By Rep. Mark Finchem

HB2002 is a response to calls from parents and teachers to end political activism in the K-12 classroom. Parents expect teachers to teach, not to indoctrinate. There is a teachable moment here.

Contrary to what leftist political pundits and apologists for injecting politics everywhere assert, we employ teachers to inspire curiosity in science, and to foster competency in reading, mathematics and writing, not to promote ideological obedience. In essence there is an agency relationship created in the employment relationship. The claim that HB2002, pre-filed for the 2019 Legislative session, silences the First Amendment right of teacher free speech is a false claim, fabricated for headlines. The claim is unfounded, and actually runs counter to the 2015 9th Circuit Court of Appeals ruling in Arce V. Douglas.

In Arce, Judge Wallace Tashima ruled, “state limitations on school curricula that restrict a student’s access to materials otherwise available may be upheld only where they are reasonably related to legitimate pedagogical concerns—especially in a context such as this, where the local school board has already determined that the material at issue adds value to its local school curriculum. Granting wider discretion has the potential to substantially hinder a student’s ability to develop the individualized insight and experience needed to meaningfully exercise her rights of speech, press, and political freedom. Pico, 457 U.S. at 867,” (Tashima, 2015, Pg. 27, Pa.1). In short, teachers are not permitted to evangelize their personal political positions, but must teach narrowly to the approved curriculum.

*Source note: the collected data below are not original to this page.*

/-- Which window offsets name anything (R72, R73). -/
theorem targetAt_eq_none_iff (b : Build) (off : Nat) :
    targetAt b off = none ↔
      ¬ ((off / 2 ^ 24 = 0 ∧ off < 0x400) ∨ populatedWord b (off / 2 ^ 24) (off % 2 ^ 24 / 4)) := by
  constructor
  · rintro hnone (⟨-, hreg⟩ | hpop)
    · rw [targetAt_of_lt b (by omega), if_pos hreg] at hnone
      cases hnone
    · obtain ⟨t, ht⟩ := populatedWord_region hpop
      have harr : 2 ^ 24 ≤ off := by
        unfold populatedWord at hpop
        omega
      rw [targetAt_of_le b harr, ht, Option.filter_some_pos ((regionTarget_populated ht).mpr hpop)] at hnone
      cases hnone
  · intro hout
    refine Option.eq_none_iff_forall_ne_some.mpr fun t ht => hout ?_
    obtain ⟨hreg, -⟩ | ⟨-, -, hpop⟩ := targetAt_cases ht
    · exact .inl ⟨by omega, hreg⟩
    · exact .inr hpop

/-- The host may only read regions 1 to 3. -/
theorem targetAt_readOnlyArray {b : Build} {off : Nat} {t : Target} (h : targetAt b off = some t) :
    t.readOnlyArray = true ↔ 1 ≤ off / 2 ^ 24 ∧ off / 2 ^ 24 ≤ 3 := by
  obtain ⟨hlow, rfl⟩ | ⟨-, hreg, -⟩ := targetAt_cases h
  · rw [registerTarget_readOnlyArray]
    exact iff_of_false Bool.false_ne_true (by omega)
  · exact regionTarget_readOnlyArray hreg

/-- An array word that a word-aligned offset names lies at that offset. -/
theorem targetAt_arrayOffset {b : Build} {off a : Nat} {t : Target} (h : targetAt b off = some t) (h4 : off % 4 = 0)
    (ha : t.arrayOffset = some a) : a = off := by
  obtain ⟨-, rfl⟩ | ⟨-, hreg, -⟩ := targetAt_cases h
  · rw [registerTarget_arrayOffset] at ha
    cases ha
  · rw [regionTarget_arrayOffset hreg, Option.some_inj] at ha
    omega

theorem inArrayRegion_iff (off : Nat) : inArrayRegion off = true ↔ 1 ≤ off / 2 ^ 24 ∧ off / 2 ^ 24 ≤ 11 := by
  rw [inArrayRegion, Bool.and_eq_true, decide_eq_true_eq, decide_eq_true_eq]
  omega

/-! ### What an access reaches (R71, R76) -/

/-- An access reaches the target at its offset unless R76 refuses it. -/
theorem State.reach_eq_some_iff {s : State} {addr size : Nat} {isWrite : Bool} {t : Target} :
    s.reach addr size isWrite = some t ↔
      (size = 4 ∧ addr % 4 = 0) ∧ (inArrayRegion (addr - s.build.base) && s.busy) = false ∧
        targetAt s.build (addr - s.build.base) = some t ∧ (isWrite && t.readOnlyArray) = false := by
  have hfilter : s.reach addr size isWrite =
      if size ≠ 4 ∨ addr % 4 ≠ 0 then none
      else if inArrayRegion (addr - s.build.base) && s.busy then none
      else (targetAt s.build (addr - s.build.base)).filter fun t => !(isWrite && t.readOnlyArray) := by
    rw [State.reach]
    cases targetAt s.build (addr - s.build.base) with
    | none => rfl
    | some u => cases h : isWrite && u.readOnlyArray <;> simp only [h, Option.filter_some] <;> rfl
  rw [hfilter, Option.ite_none_left_eq_some, Option.ite_none_left_eq_some, Option.filter_eq_some_iff, not_or, not_not,
    not_not, Bool.not_eq_true, Bool.not_eq_true']

theorem State.reach_eq_none_iff (s : State) (addr size : Nat) (isWrite : Bool) :
    s.reach addr size isWrite = none ↔
      size ≠ 4 ∨ addr % 4 ≠ 0 ∨ (inArrayRegion (addr - s.build.base) = true ∧ s.busy = true) ∨
        ∀ t, targetAt s.build (addr - s.build.base) = some t → isWrite = true ∧ t.readOnlyArray = true := by
  simp only [Option.eq_none_iff_forall_ne_some, ne_eq, State.reach_eq_some_iff, not_and_or, forall_or_left,
    imp_iff_not_or, Bool.not_eq_false, Bool.and_eq_true, or_assoc]

/-- The last refusals of R76 in terms of the map: a write of a region the host may only read, and an offset that names
nothing. -/
theorem targetAt_refused_iff (b : Build) (off : Nat) (isWrite : Bool) :
    (∀ t, targetAt b off = some t → isWrite = true ∧ t.readOnlyArray = true) ↔
      (isWrite = true ∧ 1 ≤ off / 2 ^ 24 ∧ off / 2 ^ 24 ≤ 3) ∨
        ¬ ((off / 2 ^ 24 = 0 ∧ off < 0x400) ∨ populatedWord b (off / 2 ^ 24) (off % 2 ^ 24 / 4)) := by
  rw [← targetAt_eq_none_iff]
  cases h : targetAt b off with
  | none => simp
  | some t => simp [targetAt_readOnlyArray h]

/-- Settles O54: each refusal of R76 in turn, in terms of the offset's region and word. -/
theorem busErrorsAreTheAccessesOfR76 : Obligations.BusErrorsAreTheAccessesOfR76 := by
  rintro s addr size off r w nmax ch bmax isWrite - - rfl rfl rfl rfl rfl rfl
  rw [State.reach_eq_none_iff, targetAt_refused_iff, inArrayRegion_iff, and_assoc]
  rfl

/-! ### What an access does (R74, R75) -/

theorem hostRead_of_reach {s : State} {addr size : Nat} {t : Target} (hw : s.inWindow addr = true)
    (h : s.reach addr size false = some t) : hostRead addr size s = .next (s.reply (t.read s)) := by
  rw [hostRead, if_pos hw, h]

theorem hostWrite_of_reach {s : State} {addr size : Nat} {t : Target} (v : Word) (hw : s.inWindow addr = true)
    (h : s.reach addr size true = some t) : hostWrite addr size v s = .next (t.write s v) := by
  rw [hostWrite, if_pos hw, h]

/-- What the host may write it may read. -/
theorem State.reach_read_of_write {s : State} {addr size : Nat} {t : Target} (h : s.reach addr size true = some t) :
    s.reach addr size false = some t := by
  obtain ⟨hform, hfree, htarget, -⟩ := State.reach_eq_some_iff.mp h
  exact State.reach_eq_some_iff.mpr ⟨hform, hfree, htarget, rfl⟩

/-- An access reaches an array word at that word's own offset (R73). -/
theorem State.reach_arrayOffset {s : State} {addr size a : Nat} {isWrite : Bool} {t : Target}
    (h : s.reach addr size isWrite = some t) (ha : t.arrayOffset = some a) : a = addr - s.build.base := by
  obtain ⟨⟨-, h4⟩, -, htarget, -⟩ := State.reach_eq_some_iff.mp h
  have hbase : s.build.base % 4 = 0 := by
    rw [Build.base]
    omega
  exact targetAt_arrayOffset htarget (by omega) ha

/-- The bytes of a word lie little-endian from its offset (R77). -/
theorem Memory.readByte_writeWord (m : Memory) (a : Nat) (v : Word) {b : Nat} (hb : b < 4) :
    (m.writeWord a v).readByte (a + b) = v.extractLsb' (8 * b) 8 := by
  rw [Memory.writeWord]
  interval_cases b <;> simp [Memory.readByte_writeByte_other]

/-- Settles O56: an access that reaches an element is that element's read or write, at its own offset. -/
theorem arrayWordsReadBack : Obligations.ArrayWordsReadBack := by
  refine ⟨fun c k => ⟨⟨rfl, rfl⟩, ⟨rfl, rfl, rfl⟩, ⟨rfl, rfl, rfl⟩, rfl, rfl, rfl⟩, ?_⟩
  intro s addr j v e _ hw
  refine ⟨fun h => ?_, fun h => ⟨State.reach_arrayOffset h rfl, hostRead_of_reach hw h⟩,
    fun h => ⟨(State.reach_arrayOffset h rfl).symm, hostRead_of_reach hw h⟩,
    fun h => ⟨(State.reach_arrayOffset h rfl).symm, hostRead_of_reach hw h⟩⟩
  have hoff : e.offset = addr - s.build.base := State.reach_arrayOffset h rfl
  refine ⟨s.mem.put e v, hostWrite_of_reach v hw h, ?_, fun b hb => ?_, fun a ha => ?_⟩
  · have hread := hostRead_of_reach (s := s.setMem (s.mem.put e v)) hw (State.reach_read_of_write h)
    rwa [Target.read, State.setMem_mem, Memory.get_put_same] at hread
  · exact hoff ▸ Memory.readByte_writeWord s.mem e.offset v hb
  · exact Memory.readByte_put_other s.mem v fun hcov => by
      obtain ⟨hlo, hhi⟩ := hcov
      omega

end Sys2Proof.Machine

/-! The command word: which words decode, and to what (30_encoding.md R101 to R106, R109). -/

namespace Sys2Proof

/-! ### What decoding answers (R104) -/

/-- The command of a word's opcode, with the operands its fields hold, before its reserved bits are looked at. -/
def wordInstr (w : Word) : Option Instr := instrOf (fieldOpc w) (fieldDir w) (fieldCh w) (fieldStage w) (fieldLo w)

theorem decode_eq_ok_iff {w : Word} {i : Instr} :
    decode w = .ok i ↔ wordInstr w = some i ∧ w &&& reservedMask i.format = 0#32 := by
  rw [decode, ← wordInstr]
  cases wordInstr w with
  | none => simp
  | some j =>
    by_cases h : w &&& reservedMask j.format = 0#32
    · simp only [if_pos h, Except.ok.injEq, Option.some_inj]
      exact ⟨fun hj => ⟨hj, hj ▸ h⟩, And.left⟩
    · simp only [if_neg h, Option.some_inj]
      exact iff_of_false nofun fun ⟨hj, hi⟩ => h (hj ▸ hi)

theorem decode_eq_illegalOpcode_iff {w : Word} : decode w = .error .illegalOpcode ↔ wordInstr w = none := by
  rw [decode, ← wordInstr]
  cases wordInstr w with
  | none => simp
  | some j => by_cases h : w &&& reservedMask j.format = 0#32 <;> simp [h]

/-! ### The parts of a word (R101) -/

/-- `DIR` of the bits w[23:20]. -/
def Dir.ofBits (ch : BitVec 4) : Dir := if ch.getLsbD 3 then .inverse else .forward

theorem Dir.ofBits_bits (d : Dir) : Dir.ofBits d.bits = d := d.bits_top

theorem Dir.bits_ofBits : ∀ {ch : BitVec 4}, ch &&& 0x7#4 = 0#4 → (Dir.ofBits ch).bits = ch := by decide

theorem wordInstr_wordOf (opc : BitVec 8) (ch st : BitVec 4) (lo : BitVec 16) :
    wordInstr (wordOf opc ch st lo) = instrOf opc (Dir.ofBits ch) ch.toNat st.toNat lo.toNat := by
  rw [wordInstr, wordOf_fieldOpc, fieldDir, fieldCh, fieldStage, fieldLo, wordOf_chBits, wordOf_stageBits,
    wordOf_loBits, Dir.ofBits]

/-- Every word is put together from its four parts. -/
theorem exists_eq_wordOf (w : Word) : ∃ opc ch st lo, w = wordOf opc ch st lo := by
  refine ⟨w.extractLsb' 24 8, w.extractLsb' 20 4, w.extractLsb' 16 4, w.extractLsb' 0 16, ?_⟩
  rw [wordOf, BitVec.extractLsb'_append_extractLsb'_eq_extractLsb' (by decide),
    BitVec.extractLsb'_append_extractLsb'_eq_extractLsb' (by decide),
    BitVec.extractLsb'_append_extractLsb'_eq_extractLsb' (by decide), BitVec.extractLsb'_eq_self]

/-- The parts of a word that a format reserves are 0 (R102). -/
def Format.Clear (ch st : BitVec 4) (lo : BitVec 16) : Format → Prop
  | .n => ch = 0#4 ∧ st = 0#4 ∧ lo = 0#16
  | .l => ch = 0#4 ∧ st = 0#4
  | .c => st = 0#4 ∧ lo = 0#16
  | .ck => st = 0#4
  | .b => ch &&& 0x7#4 = 0#4
  | .s => ch &&& 0x7#4 = 0#4 ∧ lo = 0#16
  | .d => ch &&& 0x7#4 = 0#4 ∧ st = 0#4 ∧ lo = 0#16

I respect teachers and the teaching profession. Teachers play a critical role in our society; they are often trusted advisors, mentors and influencers of the next generation of leaders, and society at large. It is shocking that individuals occupying positions of trust in the eyes of parents and our children, object to standards of professional conduct. Professionals including attorneys, accountants, realtors, architects and even journalists subscribe to their respective Codes of Ethics. It sets these vocations aside as professions. As professionals, teachers should follow the lead of most other professions and embrace a code of ethics.

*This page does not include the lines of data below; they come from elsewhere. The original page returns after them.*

-- ==== Sys2Proof/Laws/Draw.lean ====
section
/-! SUPPORT. What the drawing loops of R93 do, pixel by pixel, and when they record a collision. -/

namespace Sys2Proof.Machine

/-- One set sprite bit inverts its own pixel, when there is one, and no other (R93, R95). -/
theorem pixel_drawPixel (r c : Nat) (p : Framebuffer × Bool) (r' c' : Nat) :
    pixel (drawPixel r c p).1 r' c' =
      (pixel p.1 r' c' ^^ decide (r' = r ∧ c' = c ∧ r < 32 ∧ c < 64)) := by
  unfold drawPixel
  split
  · rename_i h
    unfold pixel
    by_cases h' : r' < 32 ∧ c' < 64
    · simp only [h', h, and_self, dite_true]
      by_cases hr : r' = r
      · subst hr
        by_cases hc : c' = c
        · subst hc; simp
        · simp [hc, Ne.symm hc]
      · simp [hr, Ne.symm hr]
    · have : ¬ (r' = r ∧ c' = c ∧ r < 32 ∧ c < 64) := by rintro ⟨rfl, rfl, h1, h2⟩; exact h' ⟨h1, h2⟩
      simp [h', this]
  · rename_i h
    have : ¬ (r' = r ∧ c' = c ∧ r < 32 ∧ c < 64) := fun ⟨_, _, h1, h2⟩ => h ⟨h1, h2⟩
    simp [this]

/-- One set sprite bit records a collision exactly when its pixel was set (R94). -/
theorem collision_drawPixel (r c : Nat) (p : Framebuffer × Bool) :
    (drawPixel r c p).2 = (p.2 || pixel p.1 r c) := by
  unfold drawPixel
  split
  · rfl
  · rename_i h; simp [pixel, h]

/-- One sprite row, its first `m` bits: the pixels under its set bits are inverted (R93). -/
theorem pixel_rowBits (b : Byte) (r ox m : Nat) (p : Framebuffer × Bool) (r' c' : Nat) :
    pixel ((List.range m).foldl (fun q k => if b.getLsbD (7 - k) then drawPixel r (ox + k) q else q) p).1 r' c' =
      (pixel p.1 r' c' ^^ decide (r' = r ∧ ox ≤ c' ∧ c' < ox + m ∧ r < 32 ∧ c' < 64 ∧
        b.getLsbD (7 - (c' - ox)) = true)) := by
  induction m with
  | zero =>
    have : ¬ (r' = r ∧ ox ≤ c' ∧ c' < ox + 0 ∧ r < 32 ∧ c' < 64 ∧ b.getLsbD (7 - (c' - ox)) = true) := by omega
    rw [decide_eq_false this, Bool.xor_false]; rfl
  | succ m ih =>
    rw [List.range_succ, List.foldl_append, List.foldl_cons, List.foldl_nil]
    by_cases hc : c' = ox + m
    · have h0 : ¬ (r' = r ∧ ox ≤ c' ∧ c' < ox + m ∧ r < 32 ∧ c' < 64 ∧ b.getLsbD (7 - (c' - ox)) = true) := by omega
      have hk : c' - ox = m := by omega
      split
      · rename_i hb
        rw [pixel_drawPixel, ih]
        have : (r' = r ∧ c' = ox + m ∧ r < 32 ∧ ox + m < 64) ↔
            (r' = r ∧ ox ≤ c' ∧ c' < ox + (m + 1) ∧ r < 32 ∧ c' < 64 ∧ b.getLsbD (7 - (c' - ox)) = true) := by
          rw [hk]; simp only [hb, and_true]; omega
        simp only [h0, decide_false, Bool.xor_false, decide_eq_decide.2 this]
      · rename_i hb
        rw [ih]
        have : ¬ (r' = r ∧ ox ≤ c' ∧ c' < ox + (m + 1) ∧ r < 32 ∧ c' < 64 ∧ b.getLsbD (7 - (c' - ox)) = true) := by
          rw [hk]; tauto
        simp only [h0, this]
    · have hiff : (r' = r ∧ ox ≤ c' ∧ c' < ox + m ∧ r < 32 ∧ c' < 64 ∧ b.getLsbD (7 - (c' - ox)) = true) ↔
          (r' = r ∧ ox ≤ c' ∧ c' < ox + (m + 1) ∧ r < 32 ∧ c' < 64 ∧ b.getLsbD (7 - (c' - ox)) = true) := by
        have : c' < ox + m ↔ c' < ox + (m + 1) := by omega
        rw [this]
      rw [← decide_eq_decide.2 hiff]
      split
      · rw [pixel_drawPixel, ih]
        have : ¬ (r' = r ∧ c' = ox + m ∧ r < 32 ∧ ox + m < 64) := fun h => hc h.2.1
        simp [this]
      · exact ih

/-- One sprite row, its first `m` bits: a collision is recorded exactly when a set bit lies on a set pixel (R94). -/
theorem collision_rowBits (b : Byte) (r ox m : Nat) (p : Framebuffer × Bool) :
    ((List.range m).foldl (fun q k => if b.getLsbD (7 - k) then drawPixel r (ox + k) q else q) p).2 = true ↔
      p.2 = true ∨ ∃ k, k < m ∧ b.getLsbD (7 - k) = true ∧ pixel p.1 r (ox + k) = true := by
  induction m with
  | zero => simp
  | succ m ih =>
    rw [List.range_succ, List.foldl_append, List.foldl_cons, List.foldl_nil]
    have hp := pixel_rowBits b r ox m p r (ox + m)
    have h0 : ¬ (r = r ∧ ox ≤ ox + m ∧ ox + m < ox + m ∧ r < 32 ∧ ox + m < 64 ∧
        b.getLsbD (7 - (ox + m - ox)) = true) := by omega
    rw [decide_eq_false h0, Bool.xor_false] at hp
    split
    · rename_i hb
      rw [collision_drawPixel, Bool.or_eq_true, ih, hp]
      constructor
      · rintro ((h | ⟨k, hk, h⟩) | h)
        · exact .inl h
        · exact .inr ⟨k, by omega, h⟩
        · exact .inr ⟨m, by omega, hb, h⟩
      · rintro (h | ⟨k, hk, h⟩)
        · exact .inl (.inl h)
        · rcases Nat.lt_succ_iff_lt_or_eq.1 hk with hk | rfl
          · exact .inl (.inr ⟨k, hk, h⟩)
          · exact .inr h.2
    · rename_i hb
      rw [ih]
      constructor
      · rintro (h | ⟨k, hk, h⟩)
        · exact .inl h
        · exact .inr ⟨k, by omega, h⟩
      · rintro (h | ⟨k, hk, h⟩)
        · exact .inl h
        · rcases Nat.lt_succ_iff_lt_or_eq.1 hk with hk | rfl
          · exact .inr ⟨k, hk, h⟩
          · exact absurd h.1 hb

/-- A whole sprite inverts exactly the framebuffer pixels under its set bits (R93, R95). -/
theorem pixel_drawRows (ox : Nat) (bytes : List Byte) (r : Nat) (p : Framebuffer × Bool) {r' c' : Nat}
    (hr : r' < 32) (hc : c' < 64) :
    pixel (drawRows ox bytes r p).1 r' c' = (pixel p.1 r' c' ^^ spriteBit bytes r ox r' c') := by
  induction bytes generalizing r p with
  | nil => simp [drawRows, spriteBit]
  | cons b rest ih =>
    rw [drawRows, ih, drawRow, pixel_rowBits, Bool.xor_assoc]
    congr 1
    rcases Nat.lt_trichotomy r' r with h | rfl | h
    · have h1 : ¬ r ≤ r' := by omega
      have h2 : ¬ r + 1 ≤ r' := by omega
      have h3 : r' ≠ r := by omega
      simp [spriteBit, h1, h2, h3]
    · have h2 : ¬ r' + 1 ≤ r' := by omega
      by_cases hox : ox ≤ c' ∧ c' < ox + 8
      · simp [spriteBit, hox, hr, hc]
      · have : ¬ (r' = r' ∧ ox ≤ c' ∧ c' < ox + 8 ∧ r' < 32 ∧ c' < 64 ∧ b.getLsbD (7 - (c' - ox)) = true) := by tauto
        have h4 : ¬ (r' ≤ r' ∧ ox ≤ c' ∧ c' < ox + 8) := by tauto
        have h5 : ¬ (r' + 1 ≤ r' ∧ ox ≤ c' ∧ c' < ox + 8) := by tauto
        rw [decide_eq_false this, spriteBit, spriteBit, decide_eq_false h4, decide_eq_false h5]; rfl
    · have h1 : r ≤ r' := by omega
      have h2 : r + 1 ≤ r' := by omega
      have h3 : r' ≠ r := by omega
      have h4 : r' - r = (r' - (r + 1)) + 1 := by omega
      simp [spriteBit, h1, h2, h3, h4]

/-- A whole sprite records a collision exactly when one of its set bits lies on a set pixel (R94). -/
theorem collision_drawRows (ox : Nat) (bytes : List Byte) (r : Nat) (p : Framebuffer × Bool) :
    (drawRows ox bytes r p).2 = true ↔
      p.2 = true ∨ ∃ r' c', r' < 32 ∧ c' < 64 ∧ pixel p.1 r' c' = true ∧ spriteBit bytes r ox r' c' = true := by
  induction bytes generalizing r p with
  | nil => simp [drawRows, spriteBit]
  | cons b rest ih =>
    have inside : ∀ {r' c'}, pixel p.1 r' c' = true → r' < 32 ∧ c' < 64 := by
      intro r' c' h; by_contra hn; simp [pixel, hn] at h
    have below : ∀ {r' c'}, r' ≠ r → pixel (drawRow b r ox p).1 r' c' = pixel p.1 r' c' := by
      intro r' c' h; rw [drawRow, pixel_rowBits]; simp [h]
    rw [drawRows, ih, drawRow, collision_rowBits, ← drawRow]
    constructor
    · rintro ((h | ⟨k, hk, hb, hp⟩) | ⟨r', c', hr, hc, hp, hs⟩)
      · exact .inl h
      · refine .inr ⟨r, ox + k, (inside hp).1, (inside hp).2, hp, ?_⟩
        simp [spriteBit, hk, hb]
      · have hlt : r + 1 ≤ r' := by
          by_contra hn; simp [spriteBit, hn] at hs
        refine .inr ⟨r', c', hr, hc, by rwa [below (by omega)] at hp, ?_⟩
        have h4 : r' - r = (r' - (r + 1)) + 1 := by omega
        have h1 : r ≤ r' := by omega
        simpa [spriteBit, h4, h1, hlt] using hs
    · rintro (h | ⟨r', c', hr, hc, hp, hs⟩)
      · exact .inl (.inl h)
      · have hle : r ≤ r' := by by_contra hn; simp [spriteBit, hn] at hs
        rcases Nat.eq_or_lt_of_le hle with rfl | hlt
        · have hox : ox ≤ c' ∧ c' < ox + 8 := by by_contra hn; simp [spriteBit, hn] at hs
          refine .inl (.inr ⟨c' - ox, by omega, ?_, ?_⟩)
          · simpa [spriteBit, hox] using hs
          · rwa [show ox + (c' - ox) = c' by omega]
        · refine .inr ⟨r', c', hr, hc, by rwa [below (by omega)], ?_⟩
          have h4 : r' - r = (r' - (r + 1)) + 1 := by omega
          have h2 : r + 1 ≤ r' := hlt
          simpa [spriteBit, h4, h2, hle] using hs

/-- Two framebuffers with the same pixels are the same. -/
theorem framebuffer_ext {f g : Framebuffer} (h : ∀ r c, r < 32 → c < 64 → pixel f r c = pixel g r c) : f = g := by
  apply Vector.ext; intro r hr
  apply Vector.ext; intro c hc
  simpa [pixel, hr, hc] using h r c hr hc

/-- A clear framebuffer has no set pixel (R92). -/
@[simp] theorem pixel_clearFramebuffer (r c : Nat) : pixel clearFramebuffer r c = false := by
  by_cases h : r < 32 ∧ c < 64 <;> simp [pixel, clearFramebuffer, h]

end Sys2Proof.Machine
end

Over the last two years, hundreds of parents have demanded relief from political activities in Arizona K-12 classrooms, and the bullying that goes with resistance. Since the introduction of HB2002, many teachers have expressed support for the call to end what they [emphasis added] call, “political indoctrination” in the K-12 classroom. The most common statement recorded from teachers is unnerving: “Finally someone is taking action.”

Professions adopt Codes of Ethics, to promote credibility for their practitioners. Such a “Code” is significant as an acknowledgement that the professionals in their ranks conduct themselves in such a way as to elevate the work they do beyond a task. A code of conduct that governs the work that one will do, how they will do it, and the line that one will not cross in the course of exercising their craft, is what defines value.

Those who oppose ethics in the classroom claim there is no political indoctrination, so if that is indeed the case then there should be no fear of a Code of Ethics that holds people accountable for the expectations set by their principals in the agency relationship, in this case the parents of the children they are entrusted to teach.

Herein lies the crux of the matter, parents expect teachers to teach, not to indoctrinate by way of their own political persuasions. We employ them to inspire curiosity and learning, not obedience to a specific ideology. Recall the lessons from Animal Farm and Lord of the Flies; such books reveal the cost of teaching obedience over standing for freedom of thought. The K-12 classroom is not an ideological playground for adults, and our children are not their political play toys.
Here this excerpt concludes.